Hate to say it mate, but the above just muddied the waters for me. Can you make (yet another) diagram for this? These ones really helped IMHO

> I created an Image here :
> http://picasaweb.google.be/lh/photo/zQEXp8DeQiCLwMit_7TtnQ?feat=directlink

Stephen

Default Component states (Was Default exception handling in RTT

Submitted by peter on Thu, 2010-05-06 14:32.

On Thursday 06 May 2010 15:34:45 S Roderick wrote:
> >
> > Getting there ?
>
> Hate to say it mate, but the above just muddied the waters for me. Can you
> make (yet another) diagram for this? These ones really helped IMHO
>

http://picasaweb.google.be/lh/photo/KwEzui4b4Mg0BKgtcESVag?feat=directlink

Peter

Default Component states (Was Default exception handling in RTT

Submitted by snrkiwi on Thu, 2010-05-06 14:52.

On May 6, 2010, at 10:30 , Peter Soetens wrote:

> On Thursday 06 May 2010 15:34:45 S Roderick wrote:
>>>
>>> Getting there ?
>>
>> Hate to say it mate, but the above just muddied the waters for me. Can you
>> make (yet another) diagram for this? These ones really helped IMHO
>>
>
> http://picasaweb.google.be/lh/photo/KwEzui4b4Mg0BKgtcESVag?feat=directlink
>
> Peter

Many thanks, much easier.

QUESTIONS
Does an exception from Stopped cause exceptionHook() to call stopHook() on the way? Similarly for an exception from PreOperational causing calls to stopHook() and cleanupHook(). In both cases this is redundant, which may be a reasonable compromise, but we need to ensure this is well documented otherwise badly written stopHook/cleanupHook may assume they are only called after start/configure has occurred, respectively.

COMMENTS
I see assymmetry in that recover() can get you out of RunTimeError and Error, but error() can only get you to RunTimeError(). Also, you can programmatically get to FatalError by fatal(). I would argue for something to programmatically get you to Error state.

To beat Herman to the punch, you have an error() event causing transition to a RunTimeError state, but there is also an Error state. Also, errorHook() is called by RunTimeError, while exceptionHook() is called by Error. Bad Naming Choices. I have no real problem with the structure, but this aspect is confusing. Really confusing for newbies ...

SUGGESTIONS
RunTimeError -> Warning?
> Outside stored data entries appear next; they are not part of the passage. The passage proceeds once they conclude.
theorem execPcieRequestRefused_of_posted (bar : Nat) : execPcieRequestRefused bar true s = .next s := by
  simp only [execPcieRequestRefused, Bool.not_true, Bool.and_false, Bool.false_eq_true, if_false]

end Bar0

/-- Settles O27: each access follows its own equation; those of one register are a write through BAR0 at its offset. -/
theorem registerEventsComplete : Obligations.RegisterEventsComplete := by
  intro s
  have written {off : Nat} {v : Word} {t : State} (hopen : barOpen s = true) (haligned : off % 4 = 0)
      (hregister : regWrite .bar0 off v {} s = t) : (.next (writeReg .bar0 off v {} s) : Res) = .next (pump t) := by
    rw [writeReg_of_bar0 v {} hopen haligned, hregister]
  refine ⟨fun p off v env hopen haligned hpermitted => congrArg _ (writeReg_of_permitted v env hopen haligned hpermitted),
    fun p off v env hopen hforbidden => congrArg _ (writeReg_of_forbidden v env hopen hforbidden),
    fun p off hopen hlow => ⟨execReg64LowRead_of_low hopen hlow, fun t hread => ?latched⟩,
    fun p off width wr hopen => execRegisterAccessInvalid_of_disallowed hopen wr,
    fun v hopen hstate => written hopen rfl (rawCtrl_of_elsewhere v hstate), fun v hopen hstate => written hopen rfl rfl,
    fun p w rest hopen => execEntRawData_of_captured hopen, fun p hopen => execEntRawData_of_nothing hopen,
    fun source hopen hidle hintegrator hready hunlocked hsource hlast hcharge => written hopen rfl
      ((tmpWrite_fuseCmd 0xD15A source).trans
        (tmpFuseWrite_of_allowed hidle hintegrator hready hunlocked hsource hlast hcharge)),
    fun v hopen => written hopen rfl rfl, fun v hopen hv => execMsixUnmask_of_masked hopen hv,
    fun bar hlink hblocks hbar =>
      ⟨execPcieRequestRefused_of_nonPosted hlink hblocks hbar, execPcieRequestRefused_of_posted bar⟩⟩
  case latched =>
    obtain rfl := Host.Outcome.next.inj ((execReg64LowRead_of_low hopen hlow).symm.trans hread)
    rw [readReg_of_latched hlow (latchOf_answer_setLatch ..)]

end Sys2Proof.Machine

/-! PCIe events (R94, R460, R463-R465, R475, R476): what each event does where its premise holds. -/

namespace Sys2Proof.Machine

section Pcie
variable {s : State}

/-- Before step 7 of a start: Retry (R460, R476). -/
theorem execConfigRequest_of_retry (off : Nat) (w : Option Bool) (hperst : s.pcie.perst = false)
    (hstarting : s.pwr.state = .starting) (hearly : s.pwr.startRun = false) :
    execConfigRequest off w s = .next (emit (.pcie 3) s) := by
  simp [execConfigRequest, hperst, hstarting, hearly]

section Config
variable (hperst : s.pcie.perst = false) (hlink : s.pcie.link = true)
variable (hlate : ¬ (s.pwr.state = .starting ∧ (!s.pwr.startRun) = true))
include hperst hlink hlate

/-- A read of a dword that R460 fixes. -/
theorem execConfigRequest_of_header {off : Nat} {v : Word} (hheader : headerWord off = some v) :
    execConfigRequest off none s = .next (emit (.pcie 0) (emit (.value v) s)) := by
  simp only [execConfigRequest, hperst, hlate, hlink, hheader, Bool.not_true, Bool.false_eq_true, if_false]

theorem execConfigRequest_of_pasidEnable (off : Nat) :
    execConfigRequest off (some true) s =
      .next (emit (.pcie 0) (flushWaiting { s with pcie := { s.pcie with pasidEnable := true } })) := by
  simp only [execConfigRequest, hperst, hlate, hlink, Bool.not_true, Bool.false_eq_true, if_false]

theorem execConfigRequest_of_pasidClear (off : Nat) :
    execConfigRequest off (some false) s = .next (emit (.pcie 0) (clearPasid s)) := by
  simp only [execConfigRequest, hperst, hlate, hlink, Bool.not_true, Bool.false_eq_true, if_false]

end Config

theorem execPcieReset_perst_of_core (hcore : s.pwr.state = .ready ∨ s.pwr.state = .run ∨ s.pwr.state = .starting) :
    execPcieReset .perst s = .next { dropLink (hostReset s) with
      pcie := { (dropLink (hostReset s)).pcie with perst := true } } := by
  rcases hcore with hready | hrun | hstarting
  · simp only [execPcieReset, hready]
  · simp only [execPcieReset, hrun]
  · simp only [execPcieReset, hstarting]

/-- PERST_N is ignored with the core off (R475). -/
theorem execPcieReset_perst_of_coreOff (hoff : s.pwr.state = .off ∨ s.pwr.state = .reserve ∨ s.pwr.state = .sleep) :
    execPcieReset .perst s = .next s := by
  rcases hoff with hoff | hreserve | hsleep
  · simp only [execPcieReset, hoff]
  · simp only [execPcieReset, hreserve]
  · simp only [execPcieReset, hsleep]

/-- PASID Enable cleared with no queue is that bit alone; with queues the host path is reset (R463). -/
theorem clearPasid_of_empty (hqueues : s.rqs.queues = []) :
    clearPasid s = { s with pcie := { s.pcie with pasidEnable := false } } := by
  simp [clearPasid, hqueues]

theorem clearPasid_of_queues (hqueues : s.rqs.queues ≠ []) : clearPasid s = hostReset s := by
  simp [clearPasid, hqueues]

theorem execPasidEnableClear_of_set (hlink : s.pcie.link = true) (hpasid : s.pcie.pasidEnable = true) :
    execPasidEnableClear s = .next (clearPasid s) := by
  simp [execPasidEnableClear, hlink, hpasid]

/-- The release of PERST_N trains the link where it may train (R476). -/
theorem execPerstNRelease_of_trains (htrains : linkTrains s = true) :
    let t : State := { s with pcie := { s.pcie with perst := false } }
    execPerstNRelease s = .next (resumeDma (trainLink t)) :=
  congrArg _ (if_pos htrains)

section Ide
variable (hlink : s.pcie.link = true) (hide : (mgtFlags s).getLsbD 3 = true)
include hlink hide

theorem execSpdmMessage_of_ide (secured keyProg : Bool) :
    execSpdmMessage secured keyProg s = .next (emit .doe { s with pcie := { s.pcie with
      spdm := s.pcie.spdm || (secured && s.kvt.identity && !s.kvt.signsNothing)
      keyed := s.pcie.keyed || (secured && keyProg && s.pcie.spdm) } }) := by
  have hanswers : ¬ (!s.pcie.link || !(mgtFlags s).getLsbD 3) = true := by
    rw [hlink, hide]
    exact Bool.false_ne_true
  rw [execSpdmMessage, if_neg hanswers, Bool.and_assoc secured s.kvt.identity]

/-- The stream becomes Secure after its keys (R464). -/
theorem execIdeStreamSecure_of_keyed (hkeyed : s.pcie.keyed = true) :
    execIdeStreamSecure s = .next (resumeDma { s with pcie := { s.pcie with secure := true } }) := by
  have hsecure : (s.pcie.link && (mgtFlags s).getLsbD 3 && s.pcie.keyed) = true := by rw [hlink, hide, hkeyed]; rfl
  exact congrArg _ (if_pos hsecure)

end Ide

end Pcie

/-- Settles O29: each event follows its own equation; with the link up those that need it do what they say. -/
theorem pcieEventsComplete : Obligations.PcieEventsComplete := by
  intro s
  refine ⟨fun off w => execConfigRequest_of_retry off w, fun hperst hlink hstarted => ?config, execPcieReset_perst_of_core,
    execPcieReset_perst_of_coreOff, fun hlink => ?link, fun hd3hot => congrArg _ (if_pos hd3hot),
    fun hlink hpasid => ?pasid, execPerstNRelease_of_trains,
    fun hlink hide => ⟨execSpdmMessage_of_ide hlink hide, execIdeStreamSecure_of_keyed hlink hide⟩, rfl⟩
  case config =>
    have hlate : ¬ (s.pwr.state = .starting ∧ (!s.pwr.startRun) = true) := by simpa using hstarted
    have header {off : Nat} {v : Word} (h : headerWord off = some v) := execConfigRequest_of_header hperst hlink hlate h
    exact ⟨header (off := 0x00) rfl, header (off := 0x08) rfl, header (off := 0x2C) rfl, execConfigRequest_of_pasidEnable hperst hlink hlate,
      execConfigRequest_of_pasidClear hperst hlink hlate⟩
  case link =>
    have linked {x : State} : (.next (if s.pcie.link then x else s) : Res) = .next x := congrArg _ (if_pos hlink)
    exact ⟨linked, linked, linked, linked, linked, linked, linked⟩
  case pasid =>
    have hclear := execPasidEnableClear_of_set hlink hpasid
    exact ⟨fun hqueues => hclear.trans (congrArg _ (clearPasid_of_empty hqueues)),
      fun hqueues => hclear.trans (congrArg _ (clearPasid_of_queues hqueues))⟩

end Sys2Proof.Machine

/-! Card ports, approvals, the patrol scrub and the flash store (R147, R341, R347, R360, R367, R485, R486). -/

namespace Sys2Proof.Machine

section Cards
variable {s : State} {p : Nat} (hport : p < 2)
include hport

/-- An event of a port that the module has. -/
theorem next_of_port {x : State} : (if 2 ≤ p then .next s else .next x : Res) = .next x := if_neg (Nat.not_le.mpr hport)

/-- A session that has stood for 900 s (R367). -/
theorem execCardSessionExpiry_of_due (hopen : (cardPort s p).custodian.isSome = true)
    (hdue : (cardPort s p).openedAt + 900000000000 ≤ s.mtime) : execCardSessionExpiry p s = .next (updPort p closeCard s) := by
  simp [execCardSessionExpiry, Nat.not_le.mpr hport, hopen, hdue]

end Cards

section Memory
variable {s : State}

/-- A line without an error only moves the scrubber on (R341). -/
theorem execScrubRead_of_goodLine (hrun : s.pwr.state = .run) (htrained : s.mem.trained = true)
    (hawake : s.mem.selfRefresh = false) (hgood : s.mem.badLines.contains s.mem.scrub = false) :
    execScrubRead 0 s = .next { s with mem := { s.mem with
      scrub := if s.mem.scrub + 1 = 2 ^ 29 then 0 else s.mem.scrub + 1
      passes := if s.mem.scrub + 1 = 2 ^ 29 then (s.mem.passes + 1) % 2 ^ 32 else s.mem.passes } } := by
  have hserves : (s.pwr.state != .run || !s.mem.trained || s.mem.selfRefresh) = false := by simp [hrun, htrained, hawake]
  have hclean : ¬ (4 ≤ 0 ∨ s.mem.badLines.contains s.mem.scrub = true) :=
    not_or.mpr ⟨by decide, Bool.eq_false_iff.mp hgood⟩
  simp only [execScrubRead, hserves, if_neg hclean, Bool.false_eq_true, if_false, if_true, beq_iff_eq]

theorem execRowRemapCopyDone_of_copied {row : Nat} {rest : List Nat} (hcopy : s.mem.remapCopy = row :: rest) :
    execRowRemapCopyDone s = .next { s with mem := { s.mem with remapCopy := rest, remap := s.mem.remap ++ [row] } } := by
  simp only [execRowRemapCopyDone, hcopy]

/-- The pending changes are made in their order (R360). -/
theorem execKeyStoreCommit_of_up (hup : s.pwr.state = .ready ∨ s.pwr.state = .run) :
    execKeyStoreCommit s = .next (finishCommitted (s.kvt.storePending.foldl (fun u o => commitOp o u)
      { s with kvt := { s.kvt with storePending := [] } })) := by
  have hserves : (s.pwr.state == .ready || s.pwr.state == .run) = true := by simpa using hup
  simp only [execKeyStoreCommit, hserves, Bool.not_true, Bool.false_eq_true, if_false]

end Memory

/-- Settles O16: each event follows its own equation where its premise holds. -/
theorem cardAndMemoryEventsComplete : Obligations.CardAndMemoryEventsComplete := by
  intro s
  exact ⟨fun p hport => ⟨next_of_port hport, next_of_port hport, next_of_port hport, next_of_port hport,
      execCardSessionExpiry_of_due hport⟩,
    fun n => rfl, execScrubRead_of_goodLine, fun row rest => execRowRemapCopyDone_of_copied, execKeyStoreCommit_of_up, rfl⟩

end Sys2Proof.Machine

/-! KEY_DELETE, STATEFUL_SIGN, METER_LATCH and the commands under dual control (R148, R150, R218, R219, R321, R363): the
calculations that change the state. -/

namespace Sys2Proof.Machine

section StoredState
variable {c : Nat} {pre : Pre} {f : Calc} {s u t : State} {rid : Nat} {r : Req} {k : Keys} {x : Answer}

/-- A command whose calculation answers `x` in `t`, within the output that the descriptor allows. -/
theorem runCmd_of_calc (hat : AtCommand c pre s rid r k u) (hcalc : f u.drawn r k u.freeCtr = (x, t))
    (hfits : x.output.length ≤ r.desc.outCap.toNat) :
    runCmd c pre f rid none s = .next (delivered r k x (countOps x.ops t)) := by
  rw [runCmd_of_atCommand hat]
  simp only [State.drawn] at hcalc
  simp only [runCalc, hcalc, Nat.not_lt.mpr hfits, if_false]
  rfl

/-- Without output and without counted slots. -/
theorem runCmd_of_bareCalc (hat : AtCommand c pre s rid r k u) (hcalc : f u.drawn r k u.freeCtr = (x, t))
    (hout : x.output = []) (hops : x.ops = []) : runCmd c pre f rid none s = .next (delivered r k x t) := by
  have hrun := runCmd_of_calc hat hcalc (by rw [hout]; exact Nat.zero_le _)
  rwa [hops] at hrun

end StoredState

/-- The deletion of a key of the requester's own module: entry and cached copy, then the record (R363). -/
theorem calcDelete_of_present {v : State} {r : Req} {k : Keys} {n i : Nat} {e : EmEntry} {x : KeyRec} (hown : r.viaPeer = false)
    (hhit : emFind v r.slice r.desc.keyA.toNat = .bucket i e ∨ emFind v r.slice r.desc.keyA.toNat = .stash i e)
    (hrecord : recordAt v e = some x) :
    let d := finalDelete e.record x (uncache r.slice r.desc.keyA.toNat (emDelete r.slice r.desc.keyA.toNat v).2)
    calcDelete v r k n =
      ({ wait := if d.1 || signOutstanding v r.slice r.desc.keyA.toNat then some r.desc.keyA.toNat else none }, d.2) := by
  rcases hhit with hbucket | hstash
  · simp only [calcDelete, hbucket, hrecord, hown, Bool.false_eq_true, if_false]
  · simp only [calcDelete, hstash, hrecord, hown, Bool.false_eq_true, if_false]
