-- ==== Sys2Proof/Machine/Step.lean ====
section
/-! DEFINITION. One step of the block: the command at the front of the queue is taken (log 1). -/

namespace Sys2Proof.Machine

/-- One step: take the command at the front of the queue and run it with the queue's rest; on an empty queue the block
idles (log 1). -/
def step (s : State) : Host.Outcome State Fault Refusal :=
  match s.pending with
  | [] => .next s
  | c :: rest => exec c { s with pending := rest }

/-- Put the command that a word spells at the front of the queue; where the word spells none the state is unchanged. -/
def State.withFetchWord (s : State) (nbits w : Nat) : State :=
  match decodeTableWord nbits w with
  | some c => { s with pending := c :: s.pending }
  | none => s

end Sys2Proof.Machine
end

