/-- Every crane link record is within its bounds. -/
def State.linkLaw (s : State) : Prop := ∀ e ∈ s.links, e.2.ok

/-! ### Reefers (Chapters 7 and 8) -/

/-- A stored temperature is saturated (R128). -/
def Temp.ok (t : Temp) : Prop := -400 ≤ t.value ∧ t.value ≤ 400

/-- A reefer record within the ranges of Tables 7-1 and 8-1; the ack limit timer runs exactly in DOZE_ORDERED (R141 to
R143), a page waits in ACK_WAIT exactly in DOZE_ORDERED, and only a dozing reefer or one ordered to doze has one. -/
def Reefer.ok (r : Reefer) : Prop :=
  (∀ t ∈ r.supply, t.ok) ∧ (∀ t ∈ r.ret, t.ok) ∧ (∀ t ∈ r.setpoint, t.ok) ∧ (∀ b ∈ r.booked, -400 ≤ b ∧ b ≤ 400) ∧
  r.persist ≤ 15 ∧ (∀ d ∈ r.lastDev, d ≤ 800) ∧ 10 ≤ r.interval ∧ r.interval ≤ 3600 ∧ r.grace ≤ 600 ∧
  r.age ≤ Config.ageMax ∧ r.missed ≤ 255 ∧
  (r.ackTimer.isSome ↔ r.doze = .ordered) ∧
  (∀ p ∈ r.page, p.attempts ≤ 1 ∧ r.doze ≠ .awake ∧ (p.phase = .ackWait ↔ r.doze = .ordered))

/-- Every reefer record is within its bounds. -/
def State.reeferLaw (s : State) : Prop := ∀ e ∈ s.reefers, e.2.ok

/-- The polls of the part (R60, R146): a reefer stands in at most one wait list, that of its serving head, exactly while its
poll state is WAITING; only an AWAKE reefer has a poll; and the outstanding poll count of each head is the number of
records whose poll it sent. -/
def State.pollLaw (s : State) : Prop :=
  (allHeads.flatMap s.pollWait).Nodup ∧
  (∀ h : HeadIx, ∀ i ∈ s.pollWait h,
    s.reeferServing i = some h ∧ (s.reefers.get? i).any fun r => r.poll == .waiting) ∧
  (∀ e ∈ s.reefers, e.2.poll = .waiting → (s.reeferServing e.1).any fun h => (s.pollWait h).contains e.1) ∧
  (∀ e ∈ s.reefers, e.2.doze ≠ .awake → e.2.poll = .none) ∧
  (∀ h : HeadIx, (s.account h).polls =
    s.reefers.countP fun e => match e.2.poll with | .outstanding h' _ => h' == h | _ => false)

/-- The page queues (R148): at most 32 entries each, at most one entry per reefer in all together, each of a reefer that
the head serves and whose page is pending; and every pending page stands in the queue of its serving head. -/
def State.pageLaw (s : State) : Prop :=
  (∀ h : HeadIx, (s.pageQueue h).length ≤ Config.pageEntries) ∧
  (allHeads.flatMap s.pageQueue).Nodup ∧
  (∀ h : HeadIx, ∀ i ∈ s.pageQueue h,
    s.reeferServing i = some h ∧ (s.reefers.get? i).any fun r => r.page.isSome) ∧
  (∀ e ∈ s.reefers, e.2.page.isSome → (s.reeferServing e.1).any fun h => (s.pageQueue h).contains e.1)

/-! ### Ports and settings (Chapters 9 and 10) -/

/-- The in-flight list holds at most 64 entries (R161); the notice queue holds at most 512 notices, at most one of each
kind for each subject (R162); the unmatched-uplink count and the second divider are within their ranges (R169, R171). -/
def State.portLaw (s : State) : Prop :=
  s.inflight.length ≤ Config.inflightEntries ∧ s.notices.length ≤ Config.noticeEntries ∧
  (s.notices.Pairwise fun a b => a.matches b = false) ∧
  s.unmatched ≤ Config.unmatchedMax ∧ s.divider < Config.framesPerSecond

/-- The part-wide settings are within the ranges of Table 9-4 and consistent (R135, R155), and W is at most 255. -/
def State.settingsLaw (s : State) : Prop :=
  s.settings.consistent = true ∧ s.loadWeight ≤ 255 ∧
  5 ≤ s.settings.devThreshold ∧ s.settings.devThreshold ≤ 200 ∧
  1 ≤ s.settings.devHysteresis ∧ s.settings.devHysteresis ≤ 50 ∧
  10 ≤ s.settings.critThreshold ∧ s.settings.critThreshold ≤ 400 ∧
  1 ≤ s.settings.persistence ∧ s.settings.persistence ≤ 15 ∧
  1 ≤ s.settings.ackLimit ∧ s.settings.ackLimit ≤ 4095 ∧
  1 ≤ s.settings.pageLimit ∧ s.settings.pageLimit ≤ 4095 ∧
  1 ≤ s.settings.pollLimit ∧ s.settings.pollLimit ≤ 4095

/-! ### What a request names and carries -/

/-- A request names the context `c` in slot `k`, in the handle or in the tag form (R12). -/
def names (r : Request) (s : State) (k : Nat) (c : Context) : Prop :=
  (r.form = 0x00 ∧ r.target.toNat = k ∧ k < Config.contextSlots ∧ s.contexts.get? k = some c) ∨
  (r.form = 0x01 ∧ s.findTag r.target = some (k, c))

/-- A request names head `h` (R25). -/
def namesHead (r : Request) (h : HeadIx) : Prop := r.form = 0x02 ∧ r.target.toNat = h.val

/-- A request targets the part (R158). -/
def namesPart (r : Request) : Prop := r.form = 0x03

/-- A request names the CRANE context `c` in slot `k`, whose crane link is record `l`, now `x` (R12, R92). -/
def namesCrane (r : Request) (s : State) (k : Nat) (c : Context) (l : Nat) (x : CraneLink) : Prop :=
  names r s k c ∧ s.contexts.get? k = some c ∧ c.cls = .crane ∧ c.ext = some l ∧ s.links.get? l = some x

/-- A request names the REEFER context `c` in slot `k`, whose status record is `i`, now `x` (R12, R126). -/
def namesReefer (r : Request) (s : State) (k : Nat) (c : Context) (i : Nat) (x : Reefer) : Prop :=
  names r s k c ∧ s.contexts.get? k = some c ∧ c.cls = .reefer ∧ c.ext = some i ∧ s.reefers.get? i = some x

/-- An event with tag `tag` finds the REEFER context `c` in slot `k`, whose status record is `i`, now `x` (R168). -/
def findsReefer (tag : Tag) (s : State) (k : Nat) (c : Context) (i : Nat) (x : Reefer) : Prop :=
  s.findTag tag = some (k, c) ∧ s.contexts.get? k = some c ∧ c.cls = .reefer ∧ c.ext = some i ∧
    s.reefers.get? i = some x

/-- The option list of a request is END alone. -/
def bare (r : Request) : Prop := r.opts = [0x00]

/-- The option list of a request of kind `k` passes the six checks of R158 and holds the options `os`. -/
def carries (k : ReqKind) (r : Request) (os : Options) : Prop := checkOptions k r.opts = .ok os

/-- A reply to the request `r` of kind `k`. -/
def replyTo (k : ReqKind) (r : Request) (res : Result) (clamped : Bool) (identity : Identity) (body : List Byte) :
    Reply :=
  { reqTag := r.reqTag, kind := k.code, result := res, clamped := clamped, identity := identity, body := body }

/-- The resulting value of a numeric setting: the option's number clamped to `lo..hi`, else the value held (R159). -/
def settingOf (lo hi held : Nat) (given : Option Nat) : Nat :=
  match given with
  | some v => max lo (min hi v)
  | none => held

/-- The option is present and outside `lo..hi` (R159). -/
def outOf (lo hi : Nat) (given : Option Nat) : Bool :=
  match given with
  | some v => v < lo || hi < v
  | none => false

/-! ### Frames -/

/-- `t` is `s` after polls that a wait-list pass of head `h` may have sent, and nothing else (R59, R146, R147): the
reefers polled are the oldest of the wait list, each poll sent is one POLL order through `h` with the reefer's tag, in the
order of the list, and one credit more, no credit is given at or above Wg, and of the reefer records only the poll states of those polled change. -/
def PolledThrough (h : HeadIx) (s t : State) : Prop :=
  (∃ sent, s.pollWait h = sent ++ t.pollWait h ∧ (∀ i, i ∉ sent → t.reefers.get? i = s.reefers.get? i) ∧
    let tags := sent.filterMap fun i => (s.reeferContext i).map (·.tag)
    t.orders = s.orders ++ tags.map (Order.poll h) ∧ (t.account h).polls = (s.account h).polls + tags.length) ∧
  (∀ i, (t.reefers.get? i).map (fun r => { r with poll := .none }) =
    (s.reefers.get? i).map fun r => { r with poll := .none }) ∧
  (t.account h).polls ≤ max (s.account h).polls (s.account h).wg ∧
  t =
    { (s.setAccount h { s.account h with polls := (t.account h).polls }).setPollWait h (t.pollWait h) with
      orders := t.orders
      reefers := t.reefers }
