-- ==== Sys2Proof/Certificates/Slice0/Obligations.lean ====
section
/-! DEFINITION. The statements for the provers: what the numbered rules of spec/ say of the commands, of the shared
operations and of the records together. -/

open Sys2Proof Sys2Proof.Machine

/-! ### The queue of commands, reset, and the laws that every step keeps -/

/-- A step takes the command at the front of the queue and runs it with the queue's rest (R157, R168: messages are taken
in the order in which they arrive, each whole before the next); on an empty queue the block idles. The one queue is the
model's choice (log 1). -/
def Obligations.StepRunsTheFrontCommand : Prop :=
  (∀ (c : Instr) (rest : List Instr) (s : State), s.pending = c :: rest → step s = exec c { s with pending := rest }) ∧
  ∀ s : State, s.pending = [] → step s = .next s

/-- No command stops the part with a fault or a refusal, and none touches the queue of the commands that wait. -/
def Obligations.EveryCommandIsTaken : Prop :=
  ∀ (i : Instr) (s : State), ∃ t, exec i s = .next t ∧ t.pending = s.pending

/-- COLD_RESET returns every record to its cold value: R23 (table and extension pools empty), R47 (heads), R67 (airtime),
R91 (shadow map, parameter sets, W), R156 (queues), R167 (control port), R169 (unmatched), R171 (frame counts). Where the
rules are silent (the port lines hold no message) the value is log 5's. -/
def Obligations.ColdResetRestoresColdValues : Prop :=
  ∀ s : State, ∃ t, exec .coldReset s = .next t ∧
    t.contexts = [] ∧ t.links = [] ∧ t.reefers = [] ∧
    (∀ h : HeadIx,
      t.head h =
        { state := .offline, capacity := 200, locked := false, startFrames := 1024, lockLimit := 8192,
          holdoverLimit := 4000, startTimer := none, lockTimer := none, holdoverTimer := none, cause := .none,
          spanFirst := 0, spanLast := 63, active := Schedule.default, sweep := none, staged := none } ∧
      (t.head h).effective = 0 ∧
      t.account h = { list := [], wreq := 16, wg := 0, polls := 0 } ∧ (t.account h).committed = 0 ∧
      t.pageQueue h = [] ∧ t.pollWait h = [] ∧ ∀ g : Segment, t.shadowAt h g = 0) ∧
    Schedule.default.count = 8 ∧ Schedule.default.dwell = 5 ∧
    (∀ k : Fin 16, Schedule.default.slot k.val = if h : k.val < 8 then some ⟨k.val, h⟩ else none) ∧
    t.params.crane = { shift := 1, hysteresis := 6, ttt := 3, offset := 0 } ∧
    t.params.reefer = { shift := 3, hysteresis := 8, ttt := 4, offset := 0 } ∧
    t.params.vehicle = { shift := 2, hysteresis := 4, ttt := 2, offset := 0 } ∧
    t.params.handheld = { shift := 2, hysteresis := 4, ttt := 2, offset := 0 } ∧ t.loadWeight = 64 ∧
    t.settings =
      { devThreshold := 20, devHysteresis := 5, critThreshold := 50, persistence := 3, criticalMask := 0x000F#16,
        ackLimit := 50, pageLimit := 64, pollLimit := 200 } ∧
    t.inflight = [] ∧ t.notices = [] ∧ t.replies = [] ∧ t.orders = [] ∧ t.overflow = false ∧ t.restartCause = .cold ∧
    t.portLine = none ∧ t.linkLine = none ∧ t.unmatched = 0 ∧ t.lastUnknown = none ∧
    t.frame = 0 ∧ t.divider = 0 ∧ t.pending = s.pending

/-- Every law of Safety.lean holds right after a cold reset. -/
def Obligations.ResetMeetsEveryLaw : Prop :=
  let s := State.reset
  s.tablesLaw ∧ s.ownershipLaw ∧ s.candidateLaw ∧ s.servedLaw ∧ s.headLaw ∧ s.airtimeLaw ∧ s.handoverLaw ∧
    s.reservationLaw ∧ s.linkLaw ∧ s.reeferLaw ∧ s.pollLaw ∧ s.pageLaw ∧ s.portLaw ∧ s.settingsLaw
Degraded?
Then use warningHook() instead of errorHook()
Change error() to warning()

Make error() transition to Error state (or whatever we decide to call it), and then that uses errorHook() instead of exceptionHook().

I'm just getting at consistency here. The overall structure seems like a reasonable compromise of what everyone desires.
Stephen

Default Component states (Was Default exception handling in RTT

Submitted by peter on Thu, 2010-05-06 15:08.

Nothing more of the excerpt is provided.